Demystifying Temporary Parenting Plans: The Complete Guide

Understanding Temporary Parenting Plans

When it comes to diving headfirst into lengthy formal child custody proceedings, those on the inside tell me (from personal experience or observation) that this isn’t something that most people want to do right out of the gate.
Instead, we often find that it is far more common for parents to prefer to first give themselves some time to sort out what is actually best for them and, more importantly, what is best for their children. Asking for help (or not knowing where to even start) when it comes to co-parenting can be extremely difficult.
This is precisely where a temporary parenting agreement can come in handy.
What Is A Temporary Parenting Agreement?
A temporary parenting agreement is really just what it sounds like — an opportunity for parents to come together and agree upon a temporary plan to move forward with their kids’ well-being at the forefront of every decision.
Essentially, parents will work together and form an agreement that advances the best interests of the children during an interim period of time.

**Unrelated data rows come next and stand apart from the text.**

/-- Every core step keeps the bookkeeping of the running command. -/
theorem coreStep_run_inv {s : State} {r : Running} (pick : Nat) (hr : s.running = some r) (h : RunInv s r) (r' : Running)
    (hr' : (coreStep pick s).running = some r') : RunInv (coreStep pick s) r' := by
  simp only [coreStep, hr] at hr' ⊢
  split at hr'
  · rename_i hc; rw [if_pos hc]; exact runStep_inv pick hr h r' hr'
  · rename_i hc; rw [if_neg hc]; rw [hr] at hr'; cases hr'; exact h

/-- What acceptance and the host settle of a running command, no core step changes. -/
def SameCommand (r r' : Running) : Prop :=
  r'.op = r.op ∧ r'.latched = r.latched ∧ r'.before = r.before ∧ r'.abortReq = r.abortReq ∧ r'.raced = r.raced ∧
    r'.hung = r.hung ∧ r'.stale = r.stale

/-- A core step leaves the running command the same, or ends it. -/
theorem coreStep_sameCommand {s : State} {r : Running} (pick : Nat) (hr : s.running = some r) (r' : Running)
    (hr' : (coreStep pick s).running = some r') : SameCommand r r' := by
  have same : SameCommand r r := ⟨rfl, rfl, rfl, rfl, rfl, rfl, rfl⟩
  simp only [coreStep, hr] at hr'
  split at hr'
  swap
  · rw [hr] at hr'; cases hr'; exact same
  cases hop : r.op with
  | hash => simp [runStep, hop, hashComplete_running] at hr'
  | map => simp [runStep, hop, mapComplete, complete_running] at hr'
  | decode =>
    simp only [runStep, hop] at hr'
    obtain ⟨-, hd⟩ | ⟨e, i, -, -, -, hd⟩ | ⟨e, -, -, hd⟩ := decodeStep_cases pick r s
    · rw [hd, setRun_eq] at hr'; cases hr'; exact same
    · rw [hd, writeValue, setRun_eq] at hr'; cases hr'; exact same
    · rw [hd, decodeComplete_running] at hr'; cases hr'
  | matchFilter =>
    simp only [runStep, hop, matchStep] at hr'
    split at hr'
    · rw [setRun_eq] at hr'; cases hr'; exact ⟨hop.symm, rfl, rfl, rfl, rfl, rfl, rfl⟩
    · rw [matchComplete_running] at hr'; cases hr'
  | batch =>
    simp only [runStep, hop] at hr'
    obtain ⟨-, hd⟩ | ⟨b, -, hd⟩ := batchStep_cases pick r s
    · rw [hd, hr] at hr'; cases hr'; exact same
    · rw [hd] at hr'
      cases b with
      | dispatch j => rw [batchMove, setRun_eq] at hr'; cases hr'; exact same
      | evaluate j => rw [batchMove, setRun_eq] at hr'; cases hr'; exact same
      | drop j => rw [batchMove, setRun_eq] at hr'; cases hr'; exact same
      | finish j => rw [batchMove, finishJob_eq] at hr'; cases hr'; exact same
      | complete => simp [batchMove, batchComplete, complete_running] at hr'
      | finishAndComplete j => simp [batchMove, batchComplete, complete_running] at hr'

/-- In the reset state no command runs. -/
theorem reset_running {s : State} (h : resetCore s = s) : s.running = none := by rw [← h]; rfl

end Sys2Proof.Machine
end

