theorem writeValue_decoding {w : List Nat} {m : Memory} {i : Nat} (hi : i < (dueValues s).length) :
    writeValue (decodingRun s w) (decodeEval s.platform s.mem s.regs) i (decoding s w m) =
      decoding s (insertAsc i w)
        (writeOutputWord (valueAddr s.regs i) (BitVec.ofNat 32 ((dueValues s).getD i 0)) (decoding s w m)).mem :=
  calc
    _ = setRun (decodingRun s (insertAsc i w))
          (writeOutputWord (valueAddr s.regs i) (BitVec.ofNat 32 ((dueValues s).getD i 0)) (decoding s w m)) :=
      writeValue_of_kept (s := decoding s w m) (decodingRun_kept hu w hi) _
    _ = _ := by rw [writeOutputWord_of_accessible _ _ (decoding s w m) (hacc i hi)]; rfl

/-- A step of it writes one of the values it still owes, or, when it owes none, completes. -/
theorem coreStep_decoding {w : List Nat} {m : Memory} (hw : ValuesWritten s w m) (pick : Nat) :
    (∃ i m', ValuesWritten s (insertAsc i w) m' ∧
        coreStep pick (decoding s w m) = decoding s (insertAsc i w) m') ∨
      (∀ i < (dueValues s).length, i ∈ w) ∧ coreStep pick (decoding s w m) = decoded s m := by
  have hstep : coreStep pick (decoding s w m) = decodeStep pick (decodingRun s w) (decoding s w m) :=
    coreStep_of_unhung (r := decodingRun s w) rfl rfl (by simp [decodingRun, freshRun]) pick
  have hdue := valuesDue_of_untainted (decodingRun_untainted hu w) (decodeEval s.platform s.mem s.regs)
  rw [hstep]
  obtain ⟨he, -⟩ | ⟨e, i, he, hi, hn, hd⟩ | ⟨e, he, hleft, hd⟩ := decodeStep_cases pick (decodingRun s w) (decoding s w m)
  · cases he
  · cases he
    have hi : i < (dueValues s).length := hi.trans_eq hdue
    exact .inl ⟨i, _, hw.insert (u := decoding s w m) hi hn (hacc i hi), hd.trans (writeValue_decoding hu hacc hi)⟩
  · cases he
    refine .inr ⟨fun i hi => ?_, ?_⟩
    · by_contra hn
      have hmem := mem_valuesLeft.2 ⟨hi.trans_eq hdue.symm, hn⟩
      exact absurd (hleft ▸ hmem) List.not_mem_nil
    · exact hd.trans (if_neg (Bool.not_eq_true _ ▸ decodingRun_untainted hu w))

/-- As many steps as it owes values and one more complete it, in any schedule. -/
theorem coreSteps_decoding (picks : List Nat) {w : List Nat} {m : Memory} (hw : ValuesWritten s w m)
    (hp : (dueValues s).length + 1 ≤ picks.length + w.length) :
    ∃ w' m', ValuesWritten s w' m' ∧ (∀ i < (dueValues s).length, i ∈ w') ∧
      coreSteps picks (decoding s w m) = decoded s m' := by
  induction picks generalizing w m with
  | nil =>
    have := hw.length_le
    simp only [List.length_nil] at hp
    omega
  | cons pick picks ih =>
    rw [coreSteps]
    obtain ⟨i, m', hw', hstep⟩ | ⟨hall, hstep⟩ := coreStep_decoding hu hacc hw pick
    · rw [hstep]
      refine ih hw' ?_
      rw [length_insertAsc]
      rw [List.length_cons] at hp
      omega
    · exact ⟨w, m, hw, hall, by rw [hstep, coreSteps_idle rfl]⟩

end Undisturbed

end Sys2Proof.Machine

namespace Sys2Proof.Proofs

open Machine Claims

/-- Settles O23: the first step evaluates, and the others keep `ValuesWritten` until the DECODE completes
(`coreSteps_decoding`). -/
theorem decodeCommandResult : Obligations.DecodeCommandResult := by
  intro s picks hr hwf hm ha hu hacc hlen
  refine ⟨_, exec_decode_idle hr hm ha, rfl, _, rfl, ?_⟩
  cases picks with
  | nil => simp at hlen
  | cons pick picks =>
    rw [coreSteps, coreStep_acceptance_decode]
    obtain ⟨w, m, hw, hall, hend⟩ := coreSteps_decoding hu hacc picks (.nil hwf) (Nat.le_of_succ_le_succ hlen)
    rw [hend]
    refine ⟨rfl, fun i hi => ?_, fun a hoff => hw.others a fun i hi => ?_⟩
    · rw [← List.getD_eq_getElem _ 0 hi]
      exact hw.values i (hall i hi)
    · have hdue : i < (decodeEval s.platform s.mem s.regs).fv.length := hw.due i hi
      simp only [valueAddr]
      omega

/-- Settles O24: the filter is read or it is not, and a result word is the number of its fields. -/
theorem decodeReportsItsDecoding : Obligations.DecodeReportsItsDecoding := by
  refine fun p m o => ⟨fun hn h => ?_, fun h d hd => ?_⟩
  · rw [decodeEval_of_not_accessible m hn h]
    exact ⟨by decide, rfl⟩
  · rw [decodeEval_of_accessible m h]
    subst hd
    refine ⟨rfl, fun hc => ?_, fun c hc => ?_⟩
    · exact (resultWord_toNat_eq _ _ _).trans (by rw [cfgM, cfgP, hc]; rfl)
    · exact (resultWord_toNat_eq _ _ _).trans (by rw [cfgM, cfgP, hc]; rfl)

/-- Settles O25, by the three ways of writing a value (`writeValue_three_ways`). -/
theorem valueWriteGoesOnEitherWay : Obligations.ValueWriteGoesOnEitherWay := by
  rintro s t r e i addr hw rfl rfl
  refine ⟨⟨?_, ?_, fun h => writeValue_status_of_accessible h e⟩, fun x hd hb hx => ?_, fun hd hb => ?_, fun hd => ?_⟩
  · obtain ⟨u, hu, heq⟩ := writeValue_cases (R := fun _ => True) r e i s fun _ _ _ => trivial
    rw [heq]
    exact congrArg (setRun { r with written := insertAsc i r.written }) hu.1
  · intro a hoff
    obtain ⟨u, hu, heq⟩ := writeValue_cases r e i s fun _ hle hlt => And.intro hle hlt
    rw [heq]
    exact hu.2.1 a (by simp only [valueAddr]; omega)
  · obtain ⟨-, -, heq⟩ | ⟨hlost, -⟩ | ⟨hlost, -⟩ := writeValue_three_ways r e i s
    · rw [heq, List.getD_eq_getElem?_getD, hx, Option.getD_some]
      exact ⟨fun h => ⟨writeOutputWord_holds hw h _, writeOutputWord_drawn h _⟩,
        fun h => ⟨writeOutputWord_busErr hw h _, (writeOutputWord_of_not_accessible _ _ s hw h).2⟩⟩
    · exact absurd hlost (not_or.2 ⟨hd, hb⟩)
    · exact absurd hlost hd
  · obtain ⟨-, hkept, -⟩ | ⟨-, heq⟩ | ⟨hlost, -⟩ := writeValue_three_ways r e i s
    · exact absurd hb hkept
    · rw [heq]
      exact ⟨fun h => writeOutputWord_holds (s := draw s 1) hw h _, fun h => writeOutputWord_busErr (s := draw s 1) hw h _⟩
    · exact absurd hlost hd
  · obtain ⟨hkept, -, -⟩ | ⟨-, heq⟩ | ⟨-, heq⟩ := writeValue_three_ways r e i s
    · exact absurd hd hkept
    · rw [heq]
      exact ⟨fun h => .inr (writeOutputWord_holds (s := draw s 1) hw h _),
        fun h => .inr (writeOutputWord_busErr (s := draw s 1) hw h _)⟩
    · rw [heq]
      exact ⟨fun _ => .inl rfl, fun _ => .inl ⟨rfl, rfl⟩⟩

end Sys2Proof.Proofs

/-! The matcher (43_matcher): the merge of two sorted sequences, what a job whose decode succeeded reports, and the two steps
of a MATCH. First the lemmas about the model's operations, then one theorem for each obligation. -/

namespace Sys2Proof.Machine

open Sys2Proof.Claims

/-! ## The merge -/

/-- A value below the head of a non-decreasing sequence is not in it, so the merge may drop it (43_matcher R308). -/
theorem not_mem_of_lt_head {a b : Nat} {bs : List Nat} (h : a < b) (hs : (b :: bs).Pairwise (· ≤ ·)) : a ∉ b :: bs := by
  intro hm
  obtain rfl | hm := List.mem_cons.1 hm
  · exact h.false
  · exact h.not_ge ((List.pairwise_cons.1 hs).1 a hm)

/-- With as many comparisons as there are values, the two cursors find a common value wherever there is one: each
comparison drops a value that the other sequence does not hold. -/
theorem mergeSteps_eq_true_iff {k : Nat} {out cv : List Nat} (hk : out.length + cv.length ≤ k)
    (hout : out.Pairwise (· ≤ ·)) (hcv : cv.Pairwise (· ≤ ·)) :
    mergeSteps k out cv = true ↔ ∃ v, v ∈ out ∧ v ∈ cv := by
  induction k, out, cv using mergeSteps.induct with
  | case1 out cv =>
    obtain rfl : out = [] := List.length_eq_zero_iff.1 (by omega)
    simp [mergeSteps]
  | case2 k cv => simp [mergeSteps]
  | case3 k a as => simp [mergeSteps]
  | case4 k as v bs =>
    rw [mergeSteps, if_pos rfl]
    exact iff_of_true rfl ⟨v, List.mem_cons_self, List.mem_cons_self⟩
  | case5 k a as b bs hne hlt ih =>
    rw [mergeSteps, if_neg hne, if_pos hlt, ih (by simp at hk ⊢; omega) hout.of_cons hcv]
    have hdrop := not_mem_of_lt_head hlt hcv
    grind
  | case6 k a as b bs hne hle ih =>
    rw [mergeSteps, if_neg hne, if_neg hle, ih (by simp at hk ⊢; omega) hout hcv.of_cons]
    have hdrop := not_mem_of_lt_head (show b < a by omega) hout
    grind

theorem merge_eq_true_iff {out cv : List Nat} (hout : out.Pairwise (· ≤ ·)) (hcv : cv.Pairwise (· ≤ ·)) :
    merge out cv = true ↔ ∃ v, v ∈ out ∧ v ∈ cv :=
  mergeSteps_eq_true_iff le_rfl hout hcv

/-! ## A job whose decode succeeded -/

/-- A successful decode has accepted the prefix that gives its N (42_golomb_rice R262). -/
theorem exists_parsePrefix_of_decoded {b : List Byte} {m p n : Nat} (hc : (grDecode b m p).code = none)
    (hn : (grDecode b m p).n = some n) : ∃ plen, parsePrefix b = .ok n plen := by
  cases hp : parsePrefix b with
  | bad c n' => rw [grDecode_of_bad hp] at hc; cases hc
  | ok n' plen => rw [grDecode_of_prefix hp] at hn; cases hn; exact ⟨plen, rfl⟩

theorem pairwise_grDecode_out {b : List Byte} {n plen : Nat} (h : parsePrefix b = .ok n plen) (m p : Nat) :
    (grDecode b m p).out.Pairwise (· ≤ ·) := by
  rw [grDecode_of_prefix h]
  exact (decodeCodes_reads (n * m) p n 0 (bitsOf (b.drop plen))).1.of_cons

/-- Whichever result a job reports after a successful decode, it counts the filter's N (43_matcher R310). -/
theorem decodeAndMatch_n_of_decoded {b : List Byte} {m p : Nat} (hc : (grDecode b m p).code = none) (k0 k1 : Word)
    (items : List (List Byte)) : (decodeAndMatch k0 k1 b m p items).n = (grDecode b m p).n := by
  simp only [decodeAndMatch, hc]
  split <;> rfl

/-- A job whose decode succeeded is MATCH exactly when the filter is not empty and a decoded value is the candidate of an
item; the sorted candidate set has the candidates of the items and no other value (43_matcher R304, R306). -/
theorem decodeAndMatch_word_of_decoded {b : List Byte} {m p n : Nat} (hc : (grDecode b m p).code = none)
    (hn : (grDecode b m p).n = some n) (k0 k1 : Word) (items : List (List Byte)) :
    (decodeAndMatch k0 k1 b m p items).word =
      resultWord
        (if 1 ≤ n ∧ ∃ v ∈ (grDecode b m p).out, ∃ item ∈ items, v = candidate k0 k1 (n * m) item then .isMatch else .noMatch)
        (some n) (grDecode b m p).w16 := by
  simp only [decodeAndMatch, hc, hn, Option.getD_some]
  split
  next hempty =>
    rw [if_neg]
    rintro ⟨hpos, v, -, item, hitem, -⟩
    obtain h0 | h0 := hempty
    · omega
    · rw [List.length_eq_zero_iff.1 h0] at hitem
      cases hitem
  next hfull =>
    obtain ⟨plen, hp⟩ := exists_parsePrefix_of_decoded hc hn
    have hmerge := merge_eq_true_iff (pairwise_grDecode_out hp m p)
      (pairwise_sortAscending (items.map (candidate k0 k1 (n * m))))
    simp only [mem_sortAscending, List.mem_map] at hmerge
    have hpos : 1 ≤ n := Nat.one_le_iff_ne_zero.2 fun h0 => hfull (.inl h0)
    simp only [hmerge, hpos, true_and, eq_comm]

/-- An empty filter's F is 0, so its W16 is set (42_golomb_rice R262). -/
theorem grDecode_w16_of_empty {b : List Byte} {m p : Nat} (hc : (grDecode b m p).code = none)
    (hn : (grDecode b m p).n = some 0) : (grDecode b m p).w16 = true := by
  obtain ⟨plen, hp⟩ := exists_parsePrefix_of_decoded hc hn
  simp [grDecode_of_prefix hp]

/-! ## The steps of a MATCH that nothing disturbs -/

/-- An idle core accepts a command whose operands pass the checks (30_encoding R150, R153). -/
theorem issue_of_checked {op : Op} {s : State} (hr : s.running = none) (hm : legalM s) (ha : alignedFor op s.regs = true) :
    issue op s = acceptance op s := by
  rw [issue_eq, hr, if_neg nofun, if_neg fun hc => hc.2 hm, if_neg (by simp [ha])]

theorem exec_match_idle {s : State} (hr : s.running = none) (hm : legalM s) (ha : s.regs.watchAddr.toNat % 8 = 0) :
    exec .matchFilter s = .next (acceptance .matchFilter s) :=
  congrArg _ (issue_of_checked (op := .matchFilter) hr hm (by simp [alignedFor, ha]))

/-- The MATCH accepted in s, evaluated: RunJob on the job its registers name (43_matcher R320). -/
def matchingRun (s : State) : Running :=
  { freshRun .matchFilter s with eval := some (runJob s.platform s.mem s.regs (matchArgs s.regs)) }

/-- The step that follows the acceptance of a MATCH runs its job. -/
theorem coreStep_acceptance_match (pick : Nat) (s : State) :
    coreStep pick (acceptance .matchFilter s) = setRun (matchingRun s) (acceptance .matchFilter s) :=
  coreStep_of_unhung (r := freshRun .matchFilter s) rfl rfl (by simp [freshRun]) pick

/-- The step after that is its completion step. -/
theorem coreStep_matchingRun (pick : Nat) (s t : State) :
    coreStep pick (setRun (matchingRun s) t) =
      matchComplete (matchingRun s) (runJob s.platform s.mem s.regs (matchArgs s.regs)) (setRun (matchingRun s) t) :=
  coreStep_of_unhung (r := matchingRun s) rfl rfl (by simp [matchingRun, freshRun]) pick

/-- A MATCH that nothing disturbs ends with the result word and the count of its job (43_matcher R320, 10_state R49). -/
theorem matchComplete_of_not_tainted {r : Running} {s : State} (ht : tainted s.platform r 0 = false) (e : Evaluated) :
    matchComplete r e s =
      { completed s with result0 := e.word.setWidth 64, result1 := BitVec.ofNat 64 (e.n.getD 0) } := by
  simp only [matchComplete, ht]
  rfl

end Sys2Proof.Machine

namespace Sys2Proof.Proofs

open Machine Claims

/-- Settles O26: the bound of `merge` is enough comparisons for `mergeSteps_eq_true_iff`. -/
theorem mergeFindsExactlyTheCommonValues : Obligations.MergeFindsExactlyTheCommonValues :=
  fun _ _ hout hcv => merge_eq_true_iff hout hcv

/-- Settles O27: the word is the one of `decodeAndMatch_word_of_decoded`, read as a number. -/
theorem jobMatchesExactlyOnACommonValue : Obligations.JobMatchesExactlyOnACommonValue := by
  intro k0 k1 b m p n items hc hn
  rw [decodeAndMatch_n_of_decoded hc, decodeAndMatch_word_of_decoded hc hn, resultWord_toNat_eq]
  refine ⟨fun hpos hcommon => ?_, fun _ hno => ?_, fun h0 => ?_, hn⟩
  · rw [if_pos ⟨hpos, hcommon⟩]
  · rw [if_neg fun h => hno h.2]
  · subst h0
    rw [if_neg fun h => absurd h.1 (by decide), grDecode_w16_of_empty hc hn]
    decide

/-- Settles O28: one step runs the job, the next completes, and the command is as `undisturbed` found it. -/
theorem matchCommandResult : Obligations.MatchCommandResult := by
  intro s pick pick' hr hm ha hu
  have ht : tainted s.platform (matchingRun s) 0 = false :=
    tainted_of_undisturbed hu ⟨rfl, rfl, rfl, rfl, rfl⟩ Nat.zero_lt_one
  refine ⟨_, exec_match_idle hr hm ha, rfl, ?_⟩
  rintro _ rfl
  rw [coreStep_acceptance_match, coreStep_matchingRun]
  exact matchComplete_of_not_tainted (s := setRun (matchingRun s) (acceptance .matchFilter s)) ht _

end Sys2Proof.Proofs

/-! The batch (44_batch): the steps a running command has left, the steps of a BATCH that nothing disturbs with and without an
ABORT, what a job's result depends on, the write of one slot, and the one fault. First the lemmas about the model's
operations, then one theorem for each obligation. -/

namespace Sys2Proof.Machine

open Sys2Proof.Claims

/-! ## The steps a running command has left -/

/-- The lanes that have still to evaluate their job. -/
def unevaluatedLanes (r : Running) : Nat := r.lanes.countP fun l => l.eval.isNone

/-- The steps a batch has left at most: three for each job not yet handed out, one for each evaluation and each slot write
of a lane, and the completion step. -/
def batchStepsLeft (r : Running) : Nat :=
  3 * (jobCount r - r.cursor) + r.lanes.length + unevaluatedLanes r + 1
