-- ==== Sys2Proof/WellFormed.lean ====
section
/-! DEFINITION. The checks on written operands (30_encoding.md R91, R92).

An `Instr` needs no check: each operand has exactly the width of its field (R84, R85), so every term of `Instr`
has one event word and every legal event word is one term (Decode.lean). The checks are those on assembler lines,
whose operands are plain numbers. -/

namespace Sys2Proof

/-- `0 <= b <= 255` (R91). -/
abbrev fitsByte (n : Nat) : Bool := decide (n < 2 ^ 8)

/-- `0 <= i <= 65535` (R91). -/
abbrev fitsIndex (n : Nat) : Bool := decide (n < 2 ^ 16)

/-- `v 32 bits` (R91). -/
abbrev fitsWord (n : Nat) : Bool := decide (n < 2 ^ 32)

/-- The operands of an assembler line are in the ranges of R91. The index of a pseudo-instruction of R92 travels in
one `RXC` byte; `WRITESHORT` takes one to three bytes. -/
def Asm.wf : Asm → Bool
  | .addrW | .addrR | .listen | .errNack | .errOther | .enable | .read32 => true
  | .rxc b => fitsByte b
  | .err k => fitsByte k
  | .setro i v => fitsIndex i && fitsWord v
  | .setcb i h => fitsIndex i && fitsWord h
  | .aread i => fitsIndex i
  | .write32 i v => fitsByte i && fitsWord v
  | .writeShort i bytes =>
    fitsByte i && decide (1 ≤ bytes.length) && decide (bytes.length ≤ 3) && bytes.all fitsByte
  | .setptr i => fitsByte i
  | .read32At i => fitsByte i

end Sys2Proof
end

In Virginia, there is no designated timeframe for how long this will be. Instead , it can extend until the permanent custody and visitation issues can be resolved by a court, referenced by the Family Court On-Line Reference Guide as well as the Virginia Code § 16.1-281.
When Are Temporary Parenting Agreements Used?
More often than not, we find that parents will need a temporary parenting agreement before the case goes to formal trial. They’re especially helpful for those who are caught in a particularly contentious situation, as this gives them room to regroup and refocus.
Think of it as the proverbial "time out" period. In this way, it’s only partially useful as a strategy for protecting your parental rights simply because it is not a permanent solution. Instead, it’s meant to provide parents with an opportunity to discuss and negotiate on paper that which may not be possible during less than civilized discussions.
It’s not uncommon, for example, for one parent to not feel that the children should be returning to school for the time being. Can an agreement’s primary focus be the education of your children? How about a parenting agreement focused on health care?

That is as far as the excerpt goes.